• TASK DIRECTIONS:
Here are the records. Write out exactly the lines between the one holding "s.tb := rfl" and the one holding "s.op := rfl", inclusive.

—————

@[simp] theorem setPort_clk (p : Nat) (v : PortDp) (s : State) : (setPort p v s).clk = s.clk := rfl
@[simp] theorem setPort_ev (p : Nat) (v : PortDp) (s : State) : (setPort p v s).ev = s.ev := rfl
@[simp] theorem setPort_dict (p : Nat) (v : PortDp) (s : State) : (setPort p v s).dict = s.dict := rfl
@[simp] theorem setPort_dx (p : Nat) (v : PortDp) (s : State) : (setPort p v s).dx = s.dx := rfl
@[simp] theorem setPort_pc (p : Nat) (v : PortDp) (s : State) : (setPort p v s).pc = s.pc := rfl
@[simp] theorem setPort_tt (p : Nat) (v : PortDp) (s : State) : (setPort p v s).tt = s.tt := rfl
@[simp] theorem setPort_ft (p : Nat) (v : PortDp) (s : State) : (setPort p v s).ft = s.ft := rfl
@[simp] theorem setPort_links (p : Nat) (v : PortDp) (s : State) : (setPort p v s).links = s.links := rfl
@[simp] theorem setPort_cr (p : Nat) (v : PortDp) (s : State) : (setPort p v s).cr = s.cr := rfl
@[simp] theorem setPort_fm (p : Nat) (v : PortDp) (s : State) : (setPort p v s).fm = s.fm := rfl
@[simp] theorem setPort_tb (p : Nat) (v : PortDp) (s : State) : (setPort p v s).tb = s.tb := rfl
@[simp] theorem setPort_ot (p : Nat) (v : PortDp) (s : State) : (setPort p v s).ot = s.ot := rfl
@[simp] theorem setPort_op (p : Nat) (v : PortDp) (s : State) : (setPort p v s).op = s.op := rfl
@[simp] theorem setPort_ch (p : Nat) (v : PortDp) (s : State) : (setPort p v s).ch = s.ch := rfl
@[simp] theorem setPort_hl (p : Nat) (v : PortDp) (s : State) : (setPort p v s).hl = s.hl := rfl
@[simp] theorem setPort_rp (p : Nat) (v : PortDp) (s : State) : (setPort p v s).rp = s.rp := rfl
@[simp] theorem setPort_se (p : Nat) (v : PortDp) (s : State) : (setPort p v s).se = s.se := rfl
@[simp] theorem setPort_tm (p : Nat) (v : PortDp) (s : State) : (setPort p v s).tm = s.tm := rfl
@[simp] theorem setPort_bi (p : Nat) (v : PortDp) (s : State) : (setPort p v s).bi = s.bi := rfl
@[simp] theorem setPort_el (p : Nat) (v : PortDp) (s : State) : (setPort p v s).el = s.el := rfl
@[simp] theorem setPort_frame (p : Nat) (v : PortDp) (s : State) : (setPort p v s).frame = s.frame := rfl
@[simp] theorem setPort_out (p : Nat) (v : PortDp) (s : State) : (setPort p v s).out = s.out := rfl
@[simp] theorem setPort_free (p : Nat) (v : PortDp) (s : State) : (setPort p v s).free = s.free := rfl
@[simp] theorem setPort_pending (p : Nat) (v : PortDp) (s : State) : (setPort p v s).pending = s.pending := rfl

—————

• FINISHED EXERCISE:
@[simp] theorem setPort_tb (p : Nat) (v : PortDp) (s : State) : (setPort p v s).tb = s.tb := rfl
@[simp] theorem setPort_ot (p : Nat) (v : PortDp) (s : State) : (setPort p v s).ot = s.ot := rfl
@[simp] theorem setPort_op (p : Nat) (v : PortDp) (s : State) : (setPort p v s).op = s.op := rfl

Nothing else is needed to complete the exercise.